START SUPPLIED RECORDS

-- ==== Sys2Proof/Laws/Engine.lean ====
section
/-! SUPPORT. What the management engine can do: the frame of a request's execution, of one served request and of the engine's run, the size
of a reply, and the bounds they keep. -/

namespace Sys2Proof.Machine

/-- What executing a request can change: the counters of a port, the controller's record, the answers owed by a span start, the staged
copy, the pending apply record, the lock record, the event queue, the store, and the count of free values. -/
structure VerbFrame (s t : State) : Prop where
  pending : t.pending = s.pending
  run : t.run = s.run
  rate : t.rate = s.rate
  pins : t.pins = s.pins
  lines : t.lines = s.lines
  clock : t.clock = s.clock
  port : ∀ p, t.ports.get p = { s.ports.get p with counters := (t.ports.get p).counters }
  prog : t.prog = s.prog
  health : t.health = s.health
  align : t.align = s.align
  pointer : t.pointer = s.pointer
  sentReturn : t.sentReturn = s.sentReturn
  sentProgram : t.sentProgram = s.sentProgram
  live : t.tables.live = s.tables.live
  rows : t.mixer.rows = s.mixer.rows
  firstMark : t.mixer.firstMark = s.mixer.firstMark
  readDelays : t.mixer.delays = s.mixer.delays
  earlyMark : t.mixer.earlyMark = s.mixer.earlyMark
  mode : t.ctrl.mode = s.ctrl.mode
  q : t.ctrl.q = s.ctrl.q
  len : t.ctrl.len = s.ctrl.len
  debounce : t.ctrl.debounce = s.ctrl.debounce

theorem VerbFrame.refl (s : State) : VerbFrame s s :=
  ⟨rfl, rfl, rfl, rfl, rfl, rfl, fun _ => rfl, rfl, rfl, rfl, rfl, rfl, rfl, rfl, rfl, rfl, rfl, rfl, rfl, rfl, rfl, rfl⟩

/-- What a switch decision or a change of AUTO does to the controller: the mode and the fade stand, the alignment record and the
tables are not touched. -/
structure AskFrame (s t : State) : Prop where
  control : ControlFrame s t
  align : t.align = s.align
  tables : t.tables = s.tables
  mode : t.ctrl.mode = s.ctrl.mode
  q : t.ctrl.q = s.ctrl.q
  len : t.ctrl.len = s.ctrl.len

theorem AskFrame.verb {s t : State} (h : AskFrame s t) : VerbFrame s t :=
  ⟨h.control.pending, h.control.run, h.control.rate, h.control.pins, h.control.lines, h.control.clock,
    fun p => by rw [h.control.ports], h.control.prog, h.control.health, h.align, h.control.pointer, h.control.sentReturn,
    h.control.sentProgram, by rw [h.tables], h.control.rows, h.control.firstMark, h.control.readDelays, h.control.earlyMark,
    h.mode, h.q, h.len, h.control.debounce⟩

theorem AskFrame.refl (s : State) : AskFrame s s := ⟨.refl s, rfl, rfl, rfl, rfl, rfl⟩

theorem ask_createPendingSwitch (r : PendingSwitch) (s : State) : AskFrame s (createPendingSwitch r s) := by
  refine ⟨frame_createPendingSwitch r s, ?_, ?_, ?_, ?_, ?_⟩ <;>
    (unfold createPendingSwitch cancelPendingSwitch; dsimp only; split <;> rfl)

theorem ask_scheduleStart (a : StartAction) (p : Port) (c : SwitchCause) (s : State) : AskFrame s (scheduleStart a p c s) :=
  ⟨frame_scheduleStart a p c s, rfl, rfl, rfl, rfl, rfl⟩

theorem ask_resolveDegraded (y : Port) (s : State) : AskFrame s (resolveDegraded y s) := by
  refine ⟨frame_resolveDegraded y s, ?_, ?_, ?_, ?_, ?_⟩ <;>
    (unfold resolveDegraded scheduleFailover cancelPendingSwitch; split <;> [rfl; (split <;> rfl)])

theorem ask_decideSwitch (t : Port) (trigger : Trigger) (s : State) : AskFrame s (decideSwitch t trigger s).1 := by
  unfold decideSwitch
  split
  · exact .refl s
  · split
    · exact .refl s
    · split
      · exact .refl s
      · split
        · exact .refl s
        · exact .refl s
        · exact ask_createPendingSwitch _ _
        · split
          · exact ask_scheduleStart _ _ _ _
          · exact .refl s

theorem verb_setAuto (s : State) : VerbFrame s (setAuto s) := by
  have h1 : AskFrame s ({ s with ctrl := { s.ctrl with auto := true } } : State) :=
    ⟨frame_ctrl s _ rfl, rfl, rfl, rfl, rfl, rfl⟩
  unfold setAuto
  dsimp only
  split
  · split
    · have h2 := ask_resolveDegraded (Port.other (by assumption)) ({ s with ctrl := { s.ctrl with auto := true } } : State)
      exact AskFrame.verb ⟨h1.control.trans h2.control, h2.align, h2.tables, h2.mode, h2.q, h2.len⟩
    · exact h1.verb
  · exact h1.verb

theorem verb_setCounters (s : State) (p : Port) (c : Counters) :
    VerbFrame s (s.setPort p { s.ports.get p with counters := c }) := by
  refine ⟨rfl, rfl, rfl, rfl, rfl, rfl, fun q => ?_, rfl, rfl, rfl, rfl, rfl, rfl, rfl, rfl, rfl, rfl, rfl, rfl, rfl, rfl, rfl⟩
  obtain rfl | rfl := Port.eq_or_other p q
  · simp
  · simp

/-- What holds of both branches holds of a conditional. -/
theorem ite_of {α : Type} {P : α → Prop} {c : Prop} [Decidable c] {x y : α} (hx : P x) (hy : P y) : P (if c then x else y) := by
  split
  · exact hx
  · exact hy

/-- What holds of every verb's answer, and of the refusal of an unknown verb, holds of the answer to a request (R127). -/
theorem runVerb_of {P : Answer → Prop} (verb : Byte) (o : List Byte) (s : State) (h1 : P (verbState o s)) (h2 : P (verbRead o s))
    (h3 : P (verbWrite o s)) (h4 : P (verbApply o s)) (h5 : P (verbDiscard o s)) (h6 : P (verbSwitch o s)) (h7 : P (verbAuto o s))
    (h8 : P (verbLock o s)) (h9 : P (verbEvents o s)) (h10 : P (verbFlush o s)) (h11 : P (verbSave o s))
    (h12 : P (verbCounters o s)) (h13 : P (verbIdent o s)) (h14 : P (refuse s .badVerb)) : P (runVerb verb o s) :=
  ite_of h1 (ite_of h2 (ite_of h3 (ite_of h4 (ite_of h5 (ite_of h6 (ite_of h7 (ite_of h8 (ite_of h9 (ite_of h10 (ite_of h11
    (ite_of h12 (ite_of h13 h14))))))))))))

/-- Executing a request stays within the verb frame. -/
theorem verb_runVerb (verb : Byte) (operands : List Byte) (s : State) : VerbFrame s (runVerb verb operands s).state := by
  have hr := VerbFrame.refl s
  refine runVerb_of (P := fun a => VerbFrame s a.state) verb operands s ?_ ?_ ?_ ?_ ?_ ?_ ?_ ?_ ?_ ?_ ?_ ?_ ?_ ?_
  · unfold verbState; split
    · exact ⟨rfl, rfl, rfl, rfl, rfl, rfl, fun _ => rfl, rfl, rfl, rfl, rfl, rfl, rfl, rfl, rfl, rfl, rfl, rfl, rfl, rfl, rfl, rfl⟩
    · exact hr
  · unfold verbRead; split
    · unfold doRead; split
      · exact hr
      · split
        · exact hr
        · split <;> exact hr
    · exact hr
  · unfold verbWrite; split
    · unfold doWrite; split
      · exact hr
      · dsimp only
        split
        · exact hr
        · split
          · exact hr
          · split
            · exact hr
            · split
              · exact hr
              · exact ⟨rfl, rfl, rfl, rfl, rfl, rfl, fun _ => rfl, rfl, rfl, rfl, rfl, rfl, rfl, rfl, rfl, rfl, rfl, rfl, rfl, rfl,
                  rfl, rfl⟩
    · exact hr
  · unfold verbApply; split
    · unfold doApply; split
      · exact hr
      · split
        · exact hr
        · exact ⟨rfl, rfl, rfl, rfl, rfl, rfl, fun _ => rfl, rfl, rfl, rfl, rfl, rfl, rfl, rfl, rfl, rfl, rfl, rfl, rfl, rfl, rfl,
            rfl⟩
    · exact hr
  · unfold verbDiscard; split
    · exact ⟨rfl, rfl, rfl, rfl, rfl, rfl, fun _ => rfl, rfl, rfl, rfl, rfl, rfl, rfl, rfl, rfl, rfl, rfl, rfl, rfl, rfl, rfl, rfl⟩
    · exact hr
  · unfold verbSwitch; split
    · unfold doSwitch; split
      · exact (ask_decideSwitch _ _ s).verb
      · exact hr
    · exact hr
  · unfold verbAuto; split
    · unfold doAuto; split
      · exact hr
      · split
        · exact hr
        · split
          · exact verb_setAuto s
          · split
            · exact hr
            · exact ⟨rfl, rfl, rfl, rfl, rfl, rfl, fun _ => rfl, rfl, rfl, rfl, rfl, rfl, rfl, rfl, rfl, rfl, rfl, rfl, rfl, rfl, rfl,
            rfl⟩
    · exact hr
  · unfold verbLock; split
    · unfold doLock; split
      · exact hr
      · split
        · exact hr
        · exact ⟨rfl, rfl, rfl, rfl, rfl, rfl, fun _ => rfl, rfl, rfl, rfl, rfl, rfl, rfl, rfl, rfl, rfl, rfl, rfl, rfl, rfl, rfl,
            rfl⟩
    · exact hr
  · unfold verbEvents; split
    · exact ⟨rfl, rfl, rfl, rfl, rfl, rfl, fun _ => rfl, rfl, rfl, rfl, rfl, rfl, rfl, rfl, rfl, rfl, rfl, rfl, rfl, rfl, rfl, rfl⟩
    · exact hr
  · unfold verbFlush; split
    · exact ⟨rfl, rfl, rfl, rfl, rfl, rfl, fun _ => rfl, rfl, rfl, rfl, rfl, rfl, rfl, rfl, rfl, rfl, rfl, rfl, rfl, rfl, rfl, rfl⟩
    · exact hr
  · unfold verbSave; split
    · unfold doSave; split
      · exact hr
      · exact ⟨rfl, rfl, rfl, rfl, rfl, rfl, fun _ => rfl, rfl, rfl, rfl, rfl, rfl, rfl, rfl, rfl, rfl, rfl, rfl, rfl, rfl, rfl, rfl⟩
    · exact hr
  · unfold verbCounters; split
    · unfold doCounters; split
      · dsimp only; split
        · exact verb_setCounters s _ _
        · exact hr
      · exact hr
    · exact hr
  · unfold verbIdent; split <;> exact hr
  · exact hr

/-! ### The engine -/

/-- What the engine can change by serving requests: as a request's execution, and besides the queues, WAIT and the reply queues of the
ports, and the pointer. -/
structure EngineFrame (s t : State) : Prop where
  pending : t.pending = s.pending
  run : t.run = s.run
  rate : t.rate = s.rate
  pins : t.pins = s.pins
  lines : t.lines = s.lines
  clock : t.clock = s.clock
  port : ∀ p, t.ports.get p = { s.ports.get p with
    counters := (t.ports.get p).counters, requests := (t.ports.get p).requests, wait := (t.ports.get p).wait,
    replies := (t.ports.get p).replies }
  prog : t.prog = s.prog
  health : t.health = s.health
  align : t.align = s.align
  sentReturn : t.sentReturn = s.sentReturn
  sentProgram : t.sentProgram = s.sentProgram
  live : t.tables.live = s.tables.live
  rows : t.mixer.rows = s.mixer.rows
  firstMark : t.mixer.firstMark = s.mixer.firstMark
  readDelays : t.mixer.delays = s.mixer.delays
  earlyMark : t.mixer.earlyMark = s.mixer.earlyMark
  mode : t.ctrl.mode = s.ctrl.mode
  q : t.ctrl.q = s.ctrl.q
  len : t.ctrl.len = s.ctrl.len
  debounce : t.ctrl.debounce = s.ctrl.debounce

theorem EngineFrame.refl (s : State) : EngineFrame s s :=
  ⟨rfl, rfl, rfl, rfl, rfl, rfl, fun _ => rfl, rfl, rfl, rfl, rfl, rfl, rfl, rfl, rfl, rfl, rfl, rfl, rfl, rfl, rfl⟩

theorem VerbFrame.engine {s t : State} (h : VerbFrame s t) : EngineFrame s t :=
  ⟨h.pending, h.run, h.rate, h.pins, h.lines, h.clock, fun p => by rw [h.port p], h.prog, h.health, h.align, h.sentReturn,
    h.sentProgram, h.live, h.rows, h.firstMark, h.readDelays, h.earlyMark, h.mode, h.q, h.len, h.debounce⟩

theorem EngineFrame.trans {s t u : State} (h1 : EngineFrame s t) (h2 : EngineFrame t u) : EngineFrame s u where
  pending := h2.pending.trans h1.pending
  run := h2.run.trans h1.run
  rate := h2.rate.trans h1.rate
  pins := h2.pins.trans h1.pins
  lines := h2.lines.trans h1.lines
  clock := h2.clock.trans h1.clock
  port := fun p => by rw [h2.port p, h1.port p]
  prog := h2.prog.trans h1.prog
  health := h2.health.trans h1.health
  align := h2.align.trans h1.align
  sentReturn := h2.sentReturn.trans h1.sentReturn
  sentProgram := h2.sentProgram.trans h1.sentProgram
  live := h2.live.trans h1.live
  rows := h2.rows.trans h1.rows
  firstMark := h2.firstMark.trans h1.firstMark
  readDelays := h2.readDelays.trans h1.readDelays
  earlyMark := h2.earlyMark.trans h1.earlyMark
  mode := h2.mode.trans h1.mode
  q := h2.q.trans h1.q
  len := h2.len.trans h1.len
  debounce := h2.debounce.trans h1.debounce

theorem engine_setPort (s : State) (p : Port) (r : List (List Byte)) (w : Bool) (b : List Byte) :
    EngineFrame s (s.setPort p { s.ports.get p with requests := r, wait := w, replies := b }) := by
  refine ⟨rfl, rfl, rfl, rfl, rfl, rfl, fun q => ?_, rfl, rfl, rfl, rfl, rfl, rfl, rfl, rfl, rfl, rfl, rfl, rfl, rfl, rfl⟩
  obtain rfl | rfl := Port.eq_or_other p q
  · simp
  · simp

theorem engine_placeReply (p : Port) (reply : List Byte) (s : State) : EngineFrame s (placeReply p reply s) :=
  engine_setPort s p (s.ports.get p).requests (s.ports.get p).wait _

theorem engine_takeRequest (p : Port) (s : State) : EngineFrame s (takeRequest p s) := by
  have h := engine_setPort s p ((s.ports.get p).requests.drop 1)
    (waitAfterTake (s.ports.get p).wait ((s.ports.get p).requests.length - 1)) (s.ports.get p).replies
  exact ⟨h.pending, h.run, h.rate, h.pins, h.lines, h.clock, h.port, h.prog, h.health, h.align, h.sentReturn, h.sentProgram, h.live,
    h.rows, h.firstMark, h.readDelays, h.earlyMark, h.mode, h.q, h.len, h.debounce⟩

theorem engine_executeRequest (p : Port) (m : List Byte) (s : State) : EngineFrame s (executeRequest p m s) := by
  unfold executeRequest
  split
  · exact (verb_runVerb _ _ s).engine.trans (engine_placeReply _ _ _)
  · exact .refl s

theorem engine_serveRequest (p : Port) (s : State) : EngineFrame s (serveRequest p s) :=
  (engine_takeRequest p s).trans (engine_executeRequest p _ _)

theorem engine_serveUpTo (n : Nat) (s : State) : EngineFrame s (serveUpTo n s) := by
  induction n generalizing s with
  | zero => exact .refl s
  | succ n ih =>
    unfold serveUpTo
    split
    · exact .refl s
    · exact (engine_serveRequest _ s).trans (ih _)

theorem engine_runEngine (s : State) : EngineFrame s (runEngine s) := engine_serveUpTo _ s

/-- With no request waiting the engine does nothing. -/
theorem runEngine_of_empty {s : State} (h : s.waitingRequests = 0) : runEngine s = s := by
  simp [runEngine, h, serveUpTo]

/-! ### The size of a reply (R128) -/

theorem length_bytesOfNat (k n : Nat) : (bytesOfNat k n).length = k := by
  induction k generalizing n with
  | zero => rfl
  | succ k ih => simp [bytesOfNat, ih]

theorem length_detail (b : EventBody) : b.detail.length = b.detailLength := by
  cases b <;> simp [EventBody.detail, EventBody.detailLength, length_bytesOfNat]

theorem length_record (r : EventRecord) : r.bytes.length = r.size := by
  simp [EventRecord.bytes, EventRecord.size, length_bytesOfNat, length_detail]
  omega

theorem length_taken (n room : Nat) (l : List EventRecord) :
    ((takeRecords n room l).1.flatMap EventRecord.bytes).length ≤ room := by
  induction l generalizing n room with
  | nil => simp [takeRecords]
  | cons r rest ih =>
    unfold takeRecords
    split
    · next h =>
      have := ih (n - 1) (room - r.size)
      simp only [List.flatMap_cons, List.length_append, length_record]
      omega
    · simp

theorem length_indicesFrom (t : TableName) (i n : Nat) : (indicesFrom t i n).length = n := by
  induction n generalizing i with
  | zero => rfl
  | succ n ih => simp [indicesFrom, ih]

END SUPPLIED RECORDS
START SUPPLIED RECORDS

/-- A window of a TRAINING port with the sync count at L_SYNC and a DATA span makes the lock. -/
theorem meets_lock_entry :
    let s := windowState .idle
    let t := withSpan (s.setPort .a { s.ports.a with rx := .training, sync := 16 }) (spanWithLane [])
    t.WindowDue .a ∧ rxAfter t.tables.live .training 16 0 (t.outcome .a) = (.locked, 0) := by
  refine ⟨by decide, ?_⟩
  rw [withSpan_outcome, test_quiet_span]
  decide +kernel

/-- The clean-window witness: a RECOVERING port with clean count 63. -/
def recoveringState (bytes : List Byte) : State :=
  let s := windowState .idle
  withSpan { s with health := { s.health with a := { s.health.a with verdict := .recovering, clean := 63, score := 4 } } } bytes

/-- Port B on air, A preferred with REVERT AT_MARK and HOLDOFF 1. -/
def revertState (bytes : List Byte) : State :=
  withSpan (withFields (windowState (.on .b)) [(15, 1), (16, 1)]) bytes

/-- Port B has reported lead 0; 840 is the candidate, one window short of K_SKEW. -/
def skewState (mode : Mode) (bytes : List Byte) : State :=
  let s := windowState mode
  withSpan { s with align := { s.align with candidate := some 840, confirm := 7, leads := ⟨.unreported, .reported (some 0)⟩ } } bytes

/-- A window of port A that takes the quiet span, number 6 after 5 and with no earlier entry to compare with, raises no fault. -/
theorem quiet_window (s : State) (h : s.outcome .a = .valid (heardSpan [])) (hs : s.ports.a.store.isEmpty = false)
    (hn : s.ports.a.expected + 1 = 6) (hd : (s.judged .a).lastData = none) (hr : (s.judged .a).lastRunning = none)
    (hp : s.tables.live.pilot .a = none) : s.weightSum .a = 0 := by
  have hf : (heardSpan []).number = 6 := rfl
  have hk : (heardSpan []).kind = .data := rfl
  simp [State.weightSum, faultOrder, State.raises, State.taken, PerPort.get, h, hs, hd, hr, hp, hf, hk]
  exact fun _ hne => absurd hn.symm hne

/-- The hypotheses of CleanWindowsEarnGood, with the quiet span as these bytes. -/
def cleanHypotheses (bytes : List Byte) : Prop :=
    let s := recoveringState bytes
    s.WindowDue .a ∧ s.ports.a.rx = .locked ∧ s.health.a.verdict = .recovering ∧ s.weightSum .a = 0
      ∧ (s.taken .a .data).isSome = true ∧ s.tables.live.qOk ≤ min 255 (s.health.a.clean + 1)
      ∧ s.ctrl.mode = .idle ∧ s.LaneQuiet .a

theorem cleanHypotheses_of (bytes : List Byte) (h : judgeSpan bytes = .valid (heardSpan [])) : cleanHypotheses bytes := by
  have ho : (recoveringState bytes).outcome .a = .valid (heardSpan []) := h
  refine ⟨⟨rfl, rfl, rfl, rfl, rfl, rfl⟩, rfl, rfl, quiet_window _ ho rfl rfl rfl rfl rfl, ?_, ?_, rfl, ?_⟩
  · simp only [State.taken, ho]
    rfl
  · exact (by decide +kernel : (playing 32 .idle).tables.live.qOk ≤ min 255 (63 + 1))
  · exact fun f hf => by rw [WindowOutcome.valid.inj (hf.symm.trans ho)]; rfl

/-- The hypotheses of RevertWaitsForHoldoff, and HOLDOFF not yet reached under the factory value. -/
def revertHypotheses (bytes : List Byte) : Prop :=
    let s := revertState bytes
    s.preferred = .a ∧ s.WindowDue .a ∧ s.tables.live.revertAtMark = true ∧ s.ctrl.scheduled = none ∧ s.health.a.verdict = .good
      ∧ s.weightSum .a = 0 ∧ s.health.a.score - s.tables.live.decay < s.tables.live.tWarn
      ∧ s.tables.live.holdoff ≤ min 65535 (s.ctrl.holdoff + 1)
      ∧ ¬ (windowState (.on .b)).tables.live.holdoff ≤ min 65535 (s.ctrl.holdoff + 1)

END SUPPLIED RECORDS
START SUPPLIED RECORDS

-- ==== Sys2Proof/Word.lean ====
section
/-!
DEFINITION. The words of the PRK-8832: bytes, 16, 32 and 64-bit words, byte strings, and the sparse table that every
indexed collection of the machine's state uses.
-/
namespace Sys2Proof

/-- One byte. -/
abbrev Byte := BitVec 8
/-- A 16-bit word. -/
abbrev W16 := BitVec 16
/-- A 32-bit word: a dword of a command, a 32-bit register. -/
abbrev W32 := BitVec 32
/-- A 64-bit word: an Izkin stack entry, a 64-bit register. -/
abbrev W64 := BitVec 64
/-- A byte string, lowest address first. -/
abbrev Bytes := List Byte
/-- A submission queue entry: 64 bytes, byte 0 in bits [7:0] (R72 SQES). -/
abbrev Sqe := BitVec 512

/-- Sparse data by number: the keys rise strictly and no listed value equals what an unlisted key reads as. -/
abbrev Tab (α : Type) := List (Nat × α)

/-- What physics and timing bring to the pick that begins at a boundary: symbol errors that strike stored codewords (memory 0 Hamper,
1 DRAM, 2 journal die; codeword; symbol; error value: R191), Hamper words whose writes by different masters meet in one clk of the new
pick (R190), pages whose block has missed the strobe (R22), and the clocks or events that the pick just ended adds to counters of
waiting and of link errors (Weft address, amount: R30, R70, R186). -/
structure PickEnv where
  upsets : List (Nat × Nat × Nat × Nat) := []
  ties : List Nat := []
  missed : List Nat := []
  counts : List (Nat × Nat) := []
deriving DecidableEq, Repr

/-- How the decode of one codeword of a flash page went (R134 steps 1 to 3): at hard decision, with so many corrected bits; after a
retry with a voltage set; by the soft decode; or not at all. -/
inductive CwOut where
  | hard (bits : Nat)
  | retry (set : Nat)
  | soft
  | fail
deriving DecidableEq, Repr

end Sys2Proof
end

END SUPPLIED RECORDS

Would you retype the lines above from the one with "exact fun _ hne => absurd hn.symm hne" down to the one with "theorem cleanHypotheses_of (bytes", word for word, both ends included and no other lines?

  exact fun _ hne => absurd hn.symm hne

/-- The hypotheses of CleanWindowsEarnGood, with the quiet span as these bytes. -/
def cleanHypotheses (bytes : List Byte) : Prop :=
    let s := recoveringState bytes
    s.WindowDue .a ∧ s.ports.a.rx = .locked ∧ s.health.a.verdict = .recovering ∧ s.weightSum .a = 0
      ∧ (s.taken .a .data).isSome = true ∧ s.tables.live.qOk ≤ min 255 (s.health.a.clean + 1)
      ∧ s.ctrl.mode = .idle ∧ s.LaneQuiet .a

theorem cleanHypotheses_of (bytes : List Byte) (h : judgeSpan bytes = .valid (heardSpan [])) : cleanHypotheses bytes := by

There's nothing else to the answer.